When designing a tagger or parser, preprocessing treebanks is a troublesome problem. We need to:

- Split dataset into train/dev/test, following conventional splits.
- Remove xml tags inside CTB.
- Combine the multiline bracketed files into one file, one line for one sentence.

I wondered why there were no open-source tools handling these tedious works. Finally I decide to write one myself. Hopefully it will save you some time.

### Required software

- Python3
- NLTK
- Optional stanford-parser for converting to dependency parse trees

## Overview

What kind of task can we perform on treebanks?

### Chinese Word Segmentation

For CTB, segmentation corpus are split as per Jiang et al. (2009):

- **CTB** Training: 001–270, 400–1151. Development: 301–325. Test: 271-300.

### Part-of-Speech Tagging

- **PTB** Training: 0-18. Development: 19-21. Test: 22-24. As per Collins (2002) and Choi (2016).
- **CTB** The same with Chinese Word Segmentation.
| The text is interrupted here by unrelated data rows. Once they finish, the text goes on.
-- ==== Sys2Proof/Laws/Send.lean ====
section
/-! SUPPORT. What SEND does to the pads and to the latch observer, whatever stood before it. -/

namespace Sys2Proof.Safety

open Sys2Proof.Machine

theorem padsAfter_append (v : Pads) (a b : List Prim) : padsAfter v (a ++ b) = padsAfter (padsAfter v a) b := by
  simp [padsAfter]

/-- NIB leaves the nibble on the data lines (R150). -/
theorem padsAfter_nib (v : Pads) (n : Nibble) :
    padsAfter v (nibActs n) =
      (((v.setOut .d4 (n.getLsbD 0)).setOut .d5 (n.getLsbD 1)).setOut .d6 (n.getLsbD 2)).setOut .d7 (n.getLsbD 3) := by
  apply Pads.ext_at
  intro p
  unfold nibActs nibSet nibClears
  rcases n.getLsbD 0 <;> rcases n.getLsbD 1 <;> rcases n.getLsbD 2 <;> rcases n.getLsbD 3 <;>
    simp only [padsAfter, List.foldl, padsAfterPrim, List.cons_append, List.nil_append, List.append_nil, if_true,
      Pads.at_setOut, Bool.false_eq_true, if_false] <;>
    cases p <;> simp

/-- SEND leaves RS as sent, E low and the low nibble on the data lines (R152). -/
theorem padsAfter_send (p : Params) (v : Byte) (rs : Level) (w : Pads) :
    padsAfter w (sendActs p v rs) =
      (((((w.setOut .rs rs).setOut .e false).setOut .d4 (v.getLsbD 0)).setOut .d5 (v.getLsbD 1)).setOut .d6
        (v.getLsbD 2)).setOut .d7 (v.getLsbD 3) := by
  have toggle : ∀ v : Pads, padsAfter v (toggleActs p) = (v.setOut .e true).setOut .e false := fun _ => rfl
  simp only [sendActs, padsAfter_append, padsAfter_nib, toggle]
  apply Pads.ext_at
  intro q
  simp only [padsAfter, List.foldl, padsAfterPrim, Pads.at_setOut, lowNibble]
  cases q <;> simp

/-- The latch observer after a NIB. -/
theorem see_nib (v : LatchView) (n : Nibble) :
    ((nibActs n).map acceptedEvent).foldl LatchView.see v =
      { v with d4 := n.getLsbD 0, d5 := n.getLsbD 1, d6 := n.getLsbD 2, d7 := n.getLsbD 3 } := by
  unfold nibActs nibSet nibClears
  rcases n.getLsbD 0 <;> rcases n.getLsbD 1 <;> rcases n.getLsbD 2 <;> rcases n.getLsbD 3 <;> rfl

/-- The latch observer after a TOGGLE: one record (R76, R151). -/
theorem see_toggle (p : Params) (v : LatchView) :
    ((toggleActs p).map acceptedEvent).foldl LatchView.see v =
      { v with pulse := false, latches := v.latches ++ [⟨v.rs, v.nibble⟩] } := by
  simp [toggleActs, acceptedEvent, LatchView.see, LatchView.nibble]

/-- Four bits of a nibble make it up. -/
theorem nibble_bits (n : Nibble) :
    BitVec.ofBool (n.getLsbD 3) ++ BitVec.ofBool (n.getLsbD 2) ++ BitVec.ofBool (n.getLsbD 1)
      ++ BitVec.ofBool (n.getLsbD 0) = n := by
  have h : ∀ k : Fin 16, BitVec.ofBool ((BitVec.ofFin k : Nibble).getLsbD 3)
      ++ BitVec.ofBool ((BitVec.ofFin k : Nibble).getLsbD 2) ++ BitVec.ofBool ((BitVec.ofFin k : Nibble).getLsbD 1)
      ++ BitVec.ofBool ((BitVec.ofFin k : Nibble).getLsbD 0) = BitVec.ofFin k := by decide
  exact h n.toFin

/-- The primitives of SEND are writes and waits. -/
theorem send_writes_waits (p : Params) (v : Byte) (rs : Level) :
    ∀ x ∈ sendActs p v rs, (∃ q lvl, x = .write q lvl) ∨ ∃ us, x = .wait us := by
  have toggle : ∀ x ∈ toggleActs p, (∃ q lvl, x = .write q lvl) ∨ ∃ us, x = .wait us := by simp [toggleActs]
  have nib : ∀ n, ∀ x ∈ nibActs n, (∃ q lvl, x = .write q lvl) ∨ ∃ us, x = .wait us := by
    intro n x hx
    have h : (nibActs n).all (fun x => match x with
        | .write _ _ => true | .cfg _ _ => false | .pullUp _ => false | .read _ => false | .wait _ => false) = true := by
      unfold nibActs nibSet nibClears
      rcases n.getLsbD 0 <;> rcases n.getLsbD 1 <;> rcases n.getLsbD 2 <;> rcases n.getLsbD 3 <;> rfl
    have := List.all_eq_true.1 h x hx
    cases x <;> simp_all
  intro x hx
  simp only [sendActs, List.mem_append, List.mem_singleton] at hx
  rcases hx with (((rfl | hx) | hx) | hx) | hx
  · exact .inl ⟨_, _, rfl⟩
  · exact nib _ x hx
  · exact toggle x hx
  · exact nib _ x hx
  · exact toggle x hx

end Sys2Proof.Safety
end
### Phrase Structure Parsing
These scripts can also convert treebanks into the conventional data setup from Chen and Manning (2014), Dyer et al. (2015). The detailed splits are:

- **PTB** Training: 02-21. Development: 22. Test: 23.
- **CTB** Training: 001–815, 1001–1136. Development: 886–931, 1148–1151. Test: 816–885, 1137–1147.

### Dependency Parsing

You will need Stanford Parser for converting phrase structure trees to dependency parse trees. Please download the [Stanford Parser Version 3.3.0](https://nlp.stanford.edu/software/stanford-parser-full-2013-11-12.zip) and place them in this folder:

```
TreebankPreprocessing
├── ...
├── stanford-parser-3.3.0-models.jar
└── stanford-parser.jar
```

OK, let's do it on the fly.

## PTB


### 1. Import PTB into NLTK

Bracketed files parsing relies on NLTK. Please follow [NLTK instruction](http://www.nltk.org/howto/corpus.html#parsed-corpora), put `BROWN` and `WSJ` into `nltk_data/corpora/ptb`, e.g.

```
ptb
├── BROWN
└── WSJ
```
### 2. Run `ptb.py`

This script does all the work for you, only requires a path to store output.

```text
$ python3 ptb.py --help
usage: ptb.py [-h] --output OUTPUT [--task TASK]

Combine Penn Treebank WSJ MRG files into train/dev/test set

optional arguments:
-h, --help show this help message and exit
--output OUTPUT The folder where to store the output train/dev/test files
--task TASK Which task (par, pos)? Use par for phrase structure
parsing, pos for part-of-speech tagging
```
* You will get 3 `.txt` files corresponding to train/dev/test set.
* If you want part-of-speech tagging corpora, simply append `--task pos`. This time, you get 3 `.tsv` files.
* `.txt` files can be converted to `.conllx` files by `tb_to_stanford.py`:

```
$ python3 tb_to_stanford.py --help
usage: tb_to_stanford.py [-h] --input INPUT --lang LANG --output OUTPUT

Convert combined Penn Treebank files (.txt) to Stanford Dependency format
(.conllx)

optional arguments:
-h, --help show this help message and exit
--input INPUT The folder containing train.txt/dev.txt/test.txt in
bracketed format
--lang LANG Which language? Use en for English, cn for Chinese
--output OUTPUT The folder where to store the output
train.conllx/dev.conllx/test.conllx in Stanford Dependency
format
```

## CTB

The CTB is a little messy, it contains extra xml tags in every gold tree, and is not natively supported by NLTK. You need to specify the CTB root path (the folder containing index.html).

```
$ python3 ctb.py --help
usage: ctb.py [-h] --ctb CTB --output OUTPUT [--task TASK]

Combine Chinese Treebank 5.1 fid files into train/dev/test set

optional arguments:
-h, --help show this help message and exit
--ctb CTB The root path to Chinese Treebank 5.1
--output OUTPUT The folder where to store the output
train.txt/dev.txt/test.txt
--task TASK Which task (seg, pos, par)? Use seg for word segmentation,
pos for part-of-speech tagging, par for phrase structure
parsing
```

- Tagging and dependency parsing corpora can be obtained similar to PTB.

Then you can start your research, enjoy it!